Real-time Streaming ETL with Structured Streaming in Apache Spark 2.1: Part 1 of Scalable Data @ Databricks

Databricks’ engineers Tathagata Das, Michael Armbrust and Tyson Condie show how to do streaming ETL with real-time data at scale.

Working with Complex Data Formats with Structured Streaming in Apache Spark 2.1: Part 2 of Scalable Data @ Databricks

Learn from Databricks engineers and Apache Spark contributors Burak Yavuz, Michael Armbrust, Tathagata Das, and Tyson Condie how to handle complex and nested data formats with Structured Streaming.

Processing Data in Apache Kafka with Structured Streaming in Apache Spark 2.2: Part 3 of Scalable Data @ Databricks

Databricks engineers and Spark contributors Kunal Khamar, Tyson Condie and Michael Armbrust show how easily you can read streams from Apache Kafka using Structured Streaming APIs in Apache Spark 2.2.

Event-time Aggregation and Watermarking in Apache Spark’s Structured Streaming: Part 4 of Scalable Data @ Databricks

How to do event-time aggregations and watermarking using simple Structured Streaming APIs? Databricks engineer and Spark committer Tathagata Das explains how.

Taking Apache Spark’s Structured Streaming to Production: Part 5 of Scalable Data @ Databricks

How do you ensure your Structured Streaming Application is ready for production.
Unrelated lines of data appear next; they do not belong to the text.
/-- With the hook off, only INPUT reads or writes the pending input (R211). -/
theorem exec_withInput {i : Instr} {s t : State} (hhook : s.mmioHook = false) (hi : ∀ rx, i ≠ .input rx)
    (h : exec i s = .next t) (inputs : List Byte) : exec i (s.withInput inputs) = .next (t.withInput inputs) := by
  suffices hsame : ∃ u, exec i s = .next u ∧ exec i (s.withInput inputs) = .next (u.withInput inputs) by
    obtain ⟨u, hu, hother⟩ := hsame
    cases hu.symm.trans h
    exact hother
  cases i with
  | input rx => exact absurd rfl (hi rx)
  | nop | jmp | jmpl | jz | jnz | jc | jnc | jn => exact ⟨_, rfl, rfl⟩
  | ldi0 | ldi1 | ldi2 | ldi3 | ldi4 | ldi5 | ldi6 | ldi7 | ldi8 | ldi9 | ldi10 | ldi11 | ldi12 | ldi13 | ldi14
  | ldi15 | mov | swap => exact ⟨_, rfl, rfl⟩
  | add | adc | sub | sbc | inc | dec | cmp | mul | and | or | xor | not | shl | shr | test => exact ⟨_, rfl, rfl⟩
  | call | calll | ret | hlt => exact ⟨_, rfl, rfl⟩
  | div rx ry =>
    by_cases hzero : s.reg ry = 0x00#8
    · exact ⟨_, exec_div_of_zero hzero rx, exec_div_of_zero (s := s.withInput inputs) hzero rx⟩
    · exact ⟨_, exec_div_of_ne_zero hzero rx, exec_div_of_ne_zero (s := s.withInput inputs) hzero rx⟩
  | load | loadz => exact ⟨_, rfl, congrArg Host.Outcome.next (State.load_withInput hhook inputs _ _)⟩
  | stor | storz => exact ⟨_, rfl, next_advance_withInput (s.storeByte_withInput inputs _ _)⟩
  | push => exact ⟨_, rfl, next_advance_withInput (s.pushRegs_withInput inputs _)⟩
  | pop => exact ⟨_, rfl, next_advance_withInput (s.popRegs_withInput inputs _)⟩
  | print => exact ⟨_, rfl, next_advance_withInput (s.putChar_withInput inputs _)⟩

/-! ### A byte taken into a register (R211) -/

/-- The state after INPUT (tied to it by `exec_input`). -/
def State.afterInput (s : State) (rd : RegIdx) : State :=
  ((s.takeChar.setReg rd s.charInByte).setZN s.charInByte).advance

theorem exec_input (rd : RegIdx) (s : State) : exec (.input rd) s = .next (s.afterInput rd) := rfl

theorem State.afterInput_charIn (s : State) (rd : RegIdx) : (s.afterInput rd).charIn = s.takeChar.charIn := rfl

theorem State.afterInput_reg_self (s : State) (rd : RegIdx) : (s.afterInput rd).reg rd = s.charInByte := by
  simp [State.afterInput]

theorem State.afterInput_pc (s : State) (rd : RegIdx) : (s.afterInput rd).pc = s.pc + 2#16 :=
  s.takeChar_nextPc

theorem FlagsOf.afterInput (s : State) (rd : RegIdx) : FlagsOf ((s.afterInput rd).reg rd) s.c (s.afterInput rd) := by
  rw [State.afterInput_reg_self]
  exact ⟨rfl, s.takeChar_c, rfl⟩

theorem Frame.afterInput (s : State) (rd : RegIdx) : Frame [rd] [] s (s.afterInput rd) :=
  have heffect : Effect s .zn [rd] s.charInEvents (s.afterInput rd) := .input rd
  heffect.frame (fun a _ => s.takeChar_readMem a) s.takeChar_halted

end Sys2Proof.Machine

namespace Sys2Proof.Claims

open Sys2Proof Sys2Proof.Machine

/-! ### The statements -/

/-- Settles O12: by what the step does (`step_cases`); among the instructions HLT alone writes the indicator. -/
theorem onlyHltHaltsAndNoStepResumes : Obligations.OnlyHltHaltsAndNoStepResumes := by
  refine ⟨fun s t hstep hrunning hhalted => ?_, fun s t hstep hhalted => ?_⟩
  · have hchanged : t.halted ≠ s.halted := by simp [hrunning, hhalted]
    obtain ⟨-, rfl⟩ | ⟨-, -, rfl⟩ | ⟨-, hpc, i, hdecode, hexec⟩ | ⟨-, -, op, -, rfl⟩ := step_cases hstep
    · exact absurd rfl hchanged
    · exact absurd rfl hchanged
    · obtain rfl : i = .hlt := by_contra fun hi => hchanged (exec_halted_of_ne_hlt hi hexec)
      obtain ⟨hop, -⟩ := opcode_of_decode hdecode
      exact ⟨hpc, hop⟩
    · exact absurd rfl hchanged
  · cases (step_of_halted hhalted).symm.trans hstep
    exact hhalted

/-- Settles O18: `exec_withInput`, instruction by instruction. -/
theorem onlyInputDependsOnTheEnvironment : Obligations.OnlyInputDependsOnTheEnvironment :=
  fun _ _ _ inputs hhook hi h => exec_withInput hhook hi h inputs

/-- Settles O57: PRINT's effect is that of `State.putChar`; the low nibble is no field of it. -/
theorem printOutputsARegister : Obligations.PrintOutputsARegister := by
  refine fun rx u => ⟨by rw [decode, hiNibble_joinNibbles], fun s => ?_⟩
  have heffect : Effect s .none [] (s.charOutEvents (s.reg rx)) (s.putChar (s.reg rx)).advance := .print _
  have hmem : MemKept [] s (s.putChar (s.reg rx)).advance := fun a _ => State.putChar_readMem s _ a
  have hpc : (s.putChar (s.reg rx)).advance.pc = s.pc + 2#16 := State.putChar_nextPc s _
  exact ⟨_, rfl, State.putChar_charOut s _, State.putChar_charIn s _, hpc, heffect.flagsKept,
    heffect.frame hmem (State.putChar_halted s _)⟩

/-- Settles O58: the register and the flags hold the byte that `CharIn()` answers, and the input left is what it leaves
(`State.charIn_of_detached`, `State.charIn_of_nil`, `State.charIn_of_cons`). -/
theorem inputTakesAByteWithoutWaiting : Obligations.InputTakesAByteWithoutWaiting := by
  refine fun rx u => ⟨by rw [decode, hiNibble_joinNibbles], fun s => ⟨_, exec_input rx s, ?_⟩⟩
  have hreg := s.afterInput_reg_self rx
  rw [State.afterInput_charIn]
  refine ⟨fun hport => ?_, fun hport hin => ?_, fun b rest hport hin => ?_, .afterInput s rx, s.takeChar_charOut,
    s.afterInput_pc rx, .afterInput s rx⟩
  · exact (State.charIn_of_detached hport).imp_left hreg.trans
  · exact (State.charIn_of_nil hport hin).imp_left hreg.trans
  · exact (State.charIn_of_cons hport hin).imp_left hreg.trans

/-- Settles O59: the effect of HLT is on `halted` alone, and a halted machine stays as it is. -/
theorem hltHaltsInPlace : Obligations.HltHaltsInPlace := by
  refine ⟨fun _ => rfl, fun s => ?_⟩
  have heffect : Effect s .none [] [] s.halt := .halt
  exact ⟨s.halt, rfl, rfl, rfl, heffect.flagsKept, heffect.regsKept, heffect.memKept, heffect.portsKept,
    heffect.setupKept, StepsTo_of_halted rfl⟩

/-- Settles O60: the step is fault entry with its code. -/
theorem invalidOpcodeStepTakesOnlyTheFault : Obligations.InvalidOpcodeStepTakesOnlyTheFault :=
  fun s ⟨hhalted, hpc, hinvalid⟩ =>
    ⟨_, step_of_invalidOpcode hhalted hpc hinvalid, .takeFault s .invalidOpcode⟩

end Sys2Proof.Claims
end

section
/-! SUPPORT. The step and the faults (60_exceptions.md): the step on an odd `pc` and on a fetched instruction, the cells that
fault entry leaves, and the default handler; the statements of that file. -/

namespace Sys2Proof.Machine

/-! ### The step, by what it meets (R220) -/

/-- An odd `pc` is met before any fetch (R220, step 2). -/
theorem step_of_odd_pc {s : State} (hhalted : s.halted = false) (hpc : s.pc.getLsbD 0 = true) :
    step s = .next (s.takeFault .misalignedPc) := by
  simp only [step, State.engineStep, hhalted, hpc, Bool.false_eq_true, if_false, if_true]

/-- Steps 3 to 5 of R220. -/
theorem step_of_aboutToRun {i : Instr} {s : State} (h : AboutToRun i s) : step s = exec i s := by
  obtain ⟨hhalted, hpc, hdecode⟩ := h
  simp only [step, State.engineStep, State.fetchAndExecute, hhalted, hpc, hdecode, Bool.false_eq_true, if_false]

theorem exec_goes_on (i : Instr) (s : State) : ∃ t, exec i s = .next t := by
  obtain ⟨t, hexec, -⟩ := exec_effect i s
  exact ⟨t, hexec⟩

/-- The branches of R220, each with its next state. -/
theorem step_goes_on (s : State) : ∃ t, step s = .next t := by
  cases hhalted : s.halted with
  | true => exact ⟨s, step_of_halted hhalted⟩
  | false =>
    cases hpc : s.pc.getLsbD 0 with
    | true => exact ⟨_, step_of_odd_pc hhalted hpc⟩
    | false =>
      cases hdecode : decode s.fetchOp s.fetchArg with
      | instr i =>
        rw [step_of_aboutToRun ⟨hhalted, hpc, hdecode⟩]
        exact exec_goes_on i s
      | invalidOpcode op =>
        obtain rfl := op_of_decode_invalidOpcode hdecode
        exact ⟨_, step_of_invalidOpcode hhalted hpc ((decode_eq_invalidOpcode_iff _ _).mp hdecode)⟩

theorem State.stepResult_of_halted {s : State} (h : s.halted = true) : s.stepResult = .didNotRun := if_pos h

theorem State.stepResult_of_not_halted {s : State} (h : s.halted = false) : s.stepResult = .ran := by
  rw [State.stepResult, h, if_neg Bool.false_ne_true]

/-! ### The fault vector and its default handler (R232 to R234) -/

/-- Fault entry reads the vector and does not write it: the saved `pc` lies in other cells. -/
@[simp] theorem State.takeFault_faultVector (s : State) (code : FaultCode) :
    (s.takeFault code).faultVector = s.faultVector := by
  have hhi : (s.takeFault code).readMem vectorHiAddr = s.readMem vectorHiAddr := MemKept.takeFault s code _ (by decide)
  have hlo : (s.takeFault code).readMem vectorLoAddr = s.readMem vectorLoAddr := MemKept.takeFault s code _ (by decide)
  rw [State.faultVector, hhi, hlo, State.faultVector]

theorem DefaultHandler.reset : DefaultHandler State.reset := ⟨rfl, rfl⟩

/-- Fault entry under the default handler leads to HLT, whatever byte follows it (R233). -/
theorem DefaultHandler.aboutToRun_hlt {s : State} (h : DefaultHandler s) (hhalted : s.halted = false)
    (code : FaultCode) : AboutToRun .hlt (s.takeFault code) := by
  obtain ⟨hvector, hcell⟩ := h
  have hpc : (s.takeFault code).pc = 0xFFFE#16 := (s.takeFault_pc code).trans hvector
  have hop : (s.takeFault code).fetchOp = 0xFF#8 := by
    rw [State.fetchOp, hpc, MemKept.takeFault s code _ (by decide), hcell]
  refine ⟨hhalted, by rw [hpc]; rfl, ?_⟩
  rw [hop]
  rfl

/-- Under the default handler a step that takes a fault is followed by one that halts, in the state of the fault entry. -/
theorem DefaultHandler.halts_in_two_steps {s : State} {code : FaultCode} (h : DefaultHandler s)
    (hhalted : s.halted = false) (hstep : step s = .next (s.takeFault code)) :
    ∃ t, StepsTo 2 s t ∧ Ended t ∧ t.pc = 0xFFFE#16 ∧ t.reg 0#4 = faultByte code ∧ t.savedPc = s.pc := by
  have hhalt : step (s.takeFault code) = .next (s.takeFault code).halt :=
    step_of_aboutToRun (h.aboutToRun_hlt hhalted code)
  obtain ⟨hreg, hsaved, hpc, -⟩ := FaultTaken.takeFault s code
  obtain ⟨hvector, -⟩ := h
  exact ⟨(s.takeFault code).halt, ⟨_, hstep, _, hhalt, rfl⟩, rfl, hpc.trans hvector, hreg, hsaved⟩

end Sys2Proof.Machine

namespace Sys2Proof.Claims

open Sys2Proof Sys2Proof.Machine

/-! ### The statements -/

/-- Settles O10, by induction on the number of steps: fault entry from a state with an odd vector is a state with an odd
`pc` and the same vector. -/
theorem oddVectorRepeatsForEver : Obligations.OddVectorRepeatsForEver := by
  intro s hhalted hpc hvector k
  induction k generalizing s with
  | zero =>
    obtain ⟨hreg, hsaved, hpc', -⟩ := FaultTaken.takeFault s .misalignedPc
    exact ⟨_, ⟨_, step_of_odd_pc hhalted hpc, rfl⟩, hreg, hpc', s.takeFault_faultVector _, hhalted, hsaved⟩
  | succ k ih =>
    have hpc' := s.takeFault_pc .misalignedPc
    have hvector' := s.takeFault_faultVector .misalignedPc
    obtain ⟨t, hrun, hreg, htpc, htvector, hthalted, hsaved⟩ :=
      ih (s.takeFault .misalignedPc) hhalted (by rw [hpc', hvector]) (by rw [hvector', hvector])
    rw [hpc', hvector', ite_self] at hsaved
    exact ⟨t, ⟨_, step_of_odd_pc hhalted hpc, hrun⟩, hreg, htpc.trans hvector', htvector.trans hvector', hthalted,
      hsaved.trans (if_neg k.succ_ne_zero).symm⟩

/-- Settles O11: each of the three steps takes a fault, and the default handler halts the machine on the next. -/
theorem unhandledFaultHaltsInTwoSteps : Obligations.UnhandledFaultHaltsInTwoSteps := by
  refine ⟨.reset, fun s hdefault hhalted hpc => ?_, fun s hdefault hinvalid => ?_, fun s rx ry hdefault hdiv hzero => ?_⟩
  · exact hdefault.halts_in_two_steps hhalted (step_of_odd_pc hhalted hpc)
  · obtain ⟨hhalted, hpc, hop⟩ := hinvalid
    exact hdefault.halts_in_two_steps hhalted (step_of_invalidOpcode hhalted hpc hop)
  · have hstep := (step_of_aboutToRun hdiv).trans (exec_div_of_zero hzero rx)
    obtain ⟨hhalted, -, -⟩ := hdiv
    exact hdefault.halts_in_two_steps hhalted hstep

/-- Settles O6: a fetch reads the bytes at `pc` and `pc + 1`. -/
theorem stepRunsTheDecodedInstruction : Obligations.StepRunsTheDecodedInstruction :=
  fun _ _ hhalted hpc hdecode =>
    ⟨step_of_aboutToRun ⟨hhalted, hpc, hdecode⟩, State.stepResult_of_not_halted hhalted⟩

/-- Settles O7: the three observations of a step, each by its test of `halted`. -/
theorem haltedMachineDoesNothing : Obligations.HaltedMachineDoesNothing :=
  ⟨fun _ h => ⟨step_of_halted h, State.stepEvents_of_halted h, State.stepResult_of_halted h⟩,
    fun _ h => State.stepResult_of_not_halted h⟩

/-- Settles O8: the step is fault entry with its code, and so are its events. -/
theorem oddPcTakesMisalignedPc : Obligations.OddPcTakesMisalignedPc := fun s hhalted hpc =>
  ⟨⟨_, step_of_odd_pc hhalted hpc, .takeFault s .misalignedPc⟩, State.stepEvents_of_odd_pc hhalted hpc⟩

/-- Settles O9: code by code, and the cells by what a read after fault entry returns. -/
theorem faultEntryRewritesFourItems : Obligations.FaultEntryRewritesFourItems := by
  refine fun code s => ⟨?_, State.takeFault_readMem s code _, State.takeFault_readMem s code _, State.takeFault_pc s code⟩
  cases code with
  | invalidOpcode | divZero | misalignedPc => exact .takeFault s _

/-- Settles O13: by the effect of the instruction, and the branches of the step. -/
theorem everyInstructionAndStepGoesOn : Obligations.EveryInstructionAndStepGoesOn := ⟨exec_goes_on, step_goes_on⟩

end Sys2Proof.Claims
end

section
/-! SUPPORT. Reset and the host's actions (70_reset_and_hazards.md): what reset leaves in a cell and the run of NOPs that
follows it, what a loaded image leaves in a cell, and the run loop by the branch it takes; the statements of that file. -/

namespace Sys2Proof.Machine
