-- ==== Sys2Proof/Machine/Port.lean ====
section
/-! DEFINITION. The host's transactions on the unit (43_host_port.md rules R190 to R198). -/

namespace Sys2Proof.Machine

/-- The unit takes the CMD write of data `d` with STATUS.FAULT = 0 (rule R194): it decodes `d` and executes the command, or
raises ILLEGAL_CMD (60_exceptions.md rule R218). -/
def issue (d : Word) (s : State) : Host.Outcome State Fault Refusal :=
  match decode d with
  | .ok i => exec i s
  | .illegal _ => .next (s.takeFault .illegalCmd d)

/-- A host write of `v` to register `r` with STATUS.FAULT = 0 (rules R191, R193, R194). -/
def writeReg (r : Reg) (v : Word) (s : State) : Host.Outcome State Fault Refusal :=
  match r with
  | .cmd => issue v s
  | r => .next (s.regWrite r v)

/-- A host read returned `v` (rule R201). -/
def State.returns (s : State) (v : Returned) : State :=
  { s with trace := s.trace ++ [v] }

/-- One transaction of the unit. Reads act in every state (rules R190, R195); "While STATUS.FAULT = 1, every host write (to a
register, to CMD or to BUF) is ignored" (rule R192); reset acts in every state (rule R198). -/
def perform (t : Txn) (s : State) : Host.Outcome State Fault Refusal :=
  match t with
  | .rd r => .next (s.returns (.reg r (s.regRead r)))
  | .wr r v => if s.faulted then .next s else writeReg r v s
  | .brd a => .next (s.returns (.buf a (s.byte a)))
  | .bwr a b => if s.faulted then .next s else .next (s.setByte a b)
  | .reset => .next s.takeReset

/-- One line of the host program: its transaction, or a refusal if it is none (rule R197). -/
def performOp (h : HostOp) (s : State) : Host.Outcome State Fault Refusal :=
  match resolve s.params h with
  | .txn t => perform t s
  | .illFormed why => .refused (.illFormed why)

/-- The host's next move. With no transaction pending the unit waits, all state retained (60_exceptions.md rule R229). A
program that holds an ill-formed transaction anywhere is refused, not executed (rule R197; 93_implementation_defined.md U11: "the model rejects it before it runs").
Else the first pending transaction acts, and is no longer pending. -/
def advance (s : State) : Host.Outcome State Fault Refusal :=
  match s.program with
  | [] => .next s
  | h :: rest =>
    match programProblem s.params (h :: rest) with
    | some why => .refused (.illFormed why)
    | none => performOp h { s with program := rest }

/-- The host is about to write `d` to CMD: a whole-word write at CMD's offset, ahead of everything pending. -/
def State.withCommand (s : State) (d : Word) : State :=
  { s with program := .wr Reg.cmd.offset 64 d :: s.program }

end Sys2Proof.Machine
end

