-- ==== Sys2Proof/Certificates/Slice0/Obligations.lean ====
section
/-! DEFINITION. The statements for the provers, each from the numbered rules of spec/ that its docstring names. A state `s` is any
state, reachable or not; `exec i s` is command `i` on `s`, `issue d s` the CMD write of data `d`, `performOp` one host transaction. -/

open Sys2Proof Sys2Proof.Machine

/-! ### Encoding (30_encoding.md) -/

/-- Rule R80, every example of it, with what becomes of the two that "decodes, then INVALID_WIDTH". -/
def Obligations.ExampleWordsDecode : Prop :=
  (cmdData (.packbits 7) = 0x10070000 ∧ decode 0x10070000 = .ok (.packbits 7)) ∧
  (cmdData (.unpackbits 63) = 0x113F0000 ∧ decode 0x113F0000 = .ok (.unpackbits 63)) ∧
  (cmdData (.packblk 1) = 0x20010000 ∧ decode 0x20010000 = .ok (.packblk 1)) ∧
  (cmdData (.unpackblk 56) = 0x21380000 ∧ decode 0x21380000 = .ok (.unpackblk 56)) ∧
  (cmdData (.packblk 0) = 0x20000000 ∧ decode 0x20000000 = .ok (.packblk 0)) ∧
  (cmdData (.packblk 64) = 0x20400000 ∧ decode 0x20400000 = .ok (.packblk 64)) ∧
  decode 0x12070000 = .illegal .opcode ∧
  decode 0x10070001 = .illegal .reservedField ∧
  ∀ s : State, s.faulted = false →
    issue 0x20000000 s = .next { s with status := withErr s.status 1 } ∧
    issue 0x20400000 s = .next { s with status := withErr s.status 1 }

/-- The decoder gives a command on the data that encodes it and on no other data: decoding inverts encoding for every command and
every width, and no bit of the 64 is ignored (rules R70, R73, R74). -/
def Obligations.DecodeExactlyTheEncodings : Prop :=
  ∀ (d : Word) (i : Instr), decode d = .ok i ↔ d = cmdData i

/-- Rule R74 (and R218), with the fields written as quotients and remainders of the data: the data that is ILLEGAL raises
Fault(ILLEGAL_CMD), all other data is the command that bits 31:24 name, at the width in bits 23:16. -/
def Obligations.DecodeFollowsTheFields : Prop :=
  ∀ (d : Word) (s : State), s.faulted = false →
    let opc := d.toNat / 2 ^ 24 % 2 ^ 8
    let w : BitVec 8 := BitVec.ofNat 8 (d.toNat / 2 ^ 16 % 2 ^ 8)
    if d.toNat / 2 ^ 32 ≠ 0 ∨ d.toNat % 2 ^ 16 ≠ 0 ∨ (opc ≠ 0x10 ∧ opc ≠ 0x11 ∧ opc ≠ 0x20 ∧ opc ≠ 0x21) then
      (∃ why, decode d = .illegal why) ∧ issue d s = .next (s.takeFault .illegalCmd d)
    else
      decode d = .ok (if opc = 0x10 then .packbits w else if opc = 0x11 then .unpackbits w
        else if opc = 0x20 then .packblk w else .unpackblk w)

/-- Rules R75 and R102: every W value decodes, for each opcode; a width outside 1..63 is the recoverable error for a block command and
Fault(CURSOR_WIDTH), with nothing else changed, for a cursor command. -/
def Obligations.EveryWidthDecodes : Prop :=
  ∀ w : BitVec 8,
    decode (BitVec.ofNat 64 (0x10 * 2 ^ 24 + w.toNat * 2 ^ 16)) = .ok (.packbits w) ∧
    decode (BitVec.ofNat 64 (0x11 * 2 ^ 24 + w.toNat * 2 ^ 16)) = .ok (.unpackbits w) ∧
    decode (BitVec.ofNat 64 (0x20 * 2 ^ 24 + w.toNat * 2 ^ 16)) = .ok (.packblk w) ∧
    decode (BitVec.ofNat 64 (0x21 * 2 ^ 24 + w.toNat * 2 ^ 16)) = .ok (.unpackblk w) ∧
    ∀ s : State, s.faulted = false → (w.toNat = 0 ∨ 63 < w.toNat) →
      exec (.packbits w) s = .next (s.takeFault .cursorWidth (cmdData (.packbits w))) ∧
      exec (.unpackbits w) s = .next (s.takeFault .cursorWidth (cmdData (.unpackbits w))) ∧
      exec (.packblk w) s = .next s.reportInvalidWidth ∧
      exec (.unpackblk w) s = .next s.reportInvalidWidth

/-! ### The bit-cursor commands (40_bit_cursor.md) -/

/-- Rule R103 (with R104 and R106): PACKBITS in full, in every state that is not faulted. When its checks pass it completes: CUR is
`p + w` as an unbounded integer, stream bit `p+i` takes `VAL[w-1-i]` by OR, every other stream bit stays, STATUS.ERR is 0 and no
other status bit changes, and nothing else of the state changes. When they do not, the first that fails is the fault. The rule's
example stands last. -/
def Obligations.PackbitsFollowsItsRule : Prop :=
  (∀ (w : BitVec 8) (s : State), s.faulted = false →
    (s.PackbitsFits w.toNat →
      ∃ t, exec (.packbits w) s = .next t ∧
        t = { s with buf := t.buf, cur := t.cur, status := t.status } ∧
        t.cur.toNat = s.cur.toNat + w.toNat ∧
        (∀ q, t.streamBit q = (s.streamBit q ||
          (decide (s.cur.toNat ≤ q ∧ q < s.cur.toNat + w.toNat) && s.val.getLsbD (s.cur.toNat + w.toNat - 1 - q)))) ∧
        statusErr t.status = 0 ∧ ∀ i, 4 ≤ i → t.status.getLsbD i = s.status.getLsbD i) ∧
    ((w.toNat = 0 ∨ 63 < w.toNat) → exec (.packbits w) s = .next (s.takeFault .cursorWidth (cmdData (.packbits w)))) ∧
    (1 ≤ w.toNat → w.toNat ≤ 63 →
      (8 * s.params.bufLen < s.cur.toNat + w.toNat →
        exec (.packbits w) s = .next (s.takeFault .bounds (cmdData (.packbits w)))) ∧
      (s.cur.toNat + w.toNat ≤ 8 * s.params.bufLen →
        (2 ^ w.toNat ≤ s.val.toNat →
          exec (.packbits w) s = .next (s.takeFault .valueRange (cmdData (.packbits w)))) ∧
        (s.val.toNat < 2 ^ w.toNat → s.params.dirtyMode = .fault →
          (∃ q, s.cur.toNat ≤ q ∧ q < 8 * ((s.cur.toNat + w.toNat - 1) / 8 + 1) ∧ s.streamBit q = true) →
          exec (.packbits w) s = .next (s.takeFault .dirtyTarget (cmdData (.packbits w))))))) ∧
  (∀ s : State, s.faulted = false → s.byte 0 = 0xA0 → s.cur = 3 → s.val = 0x1B →
    ∃ t, exec (.packbits 5) s = .next t ∧ t.byte 0 = 0xBB ∧ t.cur = 8)

/-- Rule R110 (with R112): UNPACKBITS in full, in every state that is not faulted: bit `w-1-i` of VAL is stream bit `p+i`, the bits of VAL
from `w` up are 0, CUR is `p + w`, STATUS.ERR is 0, nothing else changes. The rule's example stands last. -/
def Obligations.UnpackbitsFollowsItsRule : Prop :=
  (∀ (w : BitVec 8) (s : State), s.faulted = false →
    (s.UnpackbitsFits w.toNat →
      ∃ t, exec (.unpackbits w) s = .next t ∧
        t = { s with val := t.val, cur := t.cur, status := t.status } ∧
        t.cur.toNat = s.cur.toNat + w.toNat ∧
        (∀ i, t.val.getLsbD i = (decide (i < w.toNat) && s.streamBit (s.cur.toNat + w.toNat - 1 - i))) ∧
        t.val.toNat < 2 ^ w.toNat ∧
        statusErr t.status = 0 ∧ ∀ i, 4 ≤ i → t.status.getLsbD i = s.status.getLsbD i) ∧
    ((w.toNat = 0 ∨ 63 < w.toNat) → exec (.unpackbits w) s = .next (s.takeFault .cursorWidth (cmdData (.unpackbits w)))) ∧
    (1 ≤ w.toNat → w.toNat ≤ 63 → 8 * s.params.bufLen < s.cur.toNat + w.toNat →
      exec (.unpackbits w) s = .next (s.takeFault .bounds (cmdData (.unpackbits w))))) ∧
  (∀ s : State, s.faulted = false → s.byte 0 = 0xBB → s.cur = 3 →
    ∃ t, exec (.unpackbits 5) s = .next t ∧ t.val = 0x1B ∧ t.cur = 8)

/-- Rule R101: the phase machine PARTIAL, FULL, TAIL packs what PACKBITS packs, at every width, offset and value. -/
def Obligations.PackPhaseMachine : Prop :=
  ∀ (w : BitVec 8) (s : State), s.faulted = false → s.PackbitsFits w.toNat →
    exec (.packbits w) s = .next (packPhases w.toNat s).succeed

/-- Rule R111: the unpack phase machine gives the VAL and CUR that UNPACKBITS gives, at every width, offset and buffer content. -/
def Obligations.UnpackPhaseMachine : Prop :=
  ∀ (w : BitVec 8) (s : State), s.faulted = false → s.UnpackbitsFits w.toNat →
    exec (.unpackbits w) s = .next (unpackPhases w.toNat s).succeed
Product Manager Bill Chambers and Apache Spark committer Michael Armbrust lay out the vital steps, using simple APIs for alerts and monitoring streaming query states.

Running Streaming Jobs Once a Day For 10x Cost Savings: Part 6 of Scalable Data @ Databricks

Apache Spark contributors Burak Yavuz and Tyson Condie demonstrate how to control and curb costs by using simple APIs such as Run Once trigger feature added to Structured Streaming in Spark 2.2. You get all the benefits of the Catalyst Optimizer incrementalizing your workload and the cost savings of not having an idle cluster lying around.

Real-Time End-to-End Integration with Apache Kafka in Apache Spark’s Structured Streaming

Databricks Senior Solution Architect Sunil Sitaula guides you through an end-to-end integration with Apache Kafka, consuming messages from it, doing simple to complex windowing ETL, and pushing the desired output to various sinks such as memory, console, file, databases, and back to Kafka itself.

Making Apache Spark the Fastest Open Source Streaming Engine

Databricks’ lead on Structured Streaming and Spark committer Michael Armbrust avers why Structured Streaming is the fastest open source engine compared to other streaming engines.

Apache Spark’s Structured Streaming with Amazon Kinesis on Databricks: A quick guide on how to get started with Kinesis Connector

Databricks’ Spark Community Evangelist outlines steps to use AWS Kinesis with Structured Streaming in Apache Spark 2.2 on Databricks Runtime 3.0.

Arbitrary Stateful Aggregations in Structured Streaming in Apache Spark

In this Bay Area Apache Spark Meetup talk, Burak Yavuz, Spark committer and Databricks software engineer, expands on how to use Structured Streaming APIs to maintain stateful aggregations.

Structured Streaming Comes to Apache Spark 2.0

O’Reilly’s Chief Data Scientist Ben Lorica sits down with Michael Armbrust and talks about life and structured streaming.

What Spark’s Structured Streaming Really Means

Ion Pointer (contributor for InfoWorld) advocates why DataFrames are the best choice for Apache Spark Streaming in Spark 2.0, and why structured streaming makes sense.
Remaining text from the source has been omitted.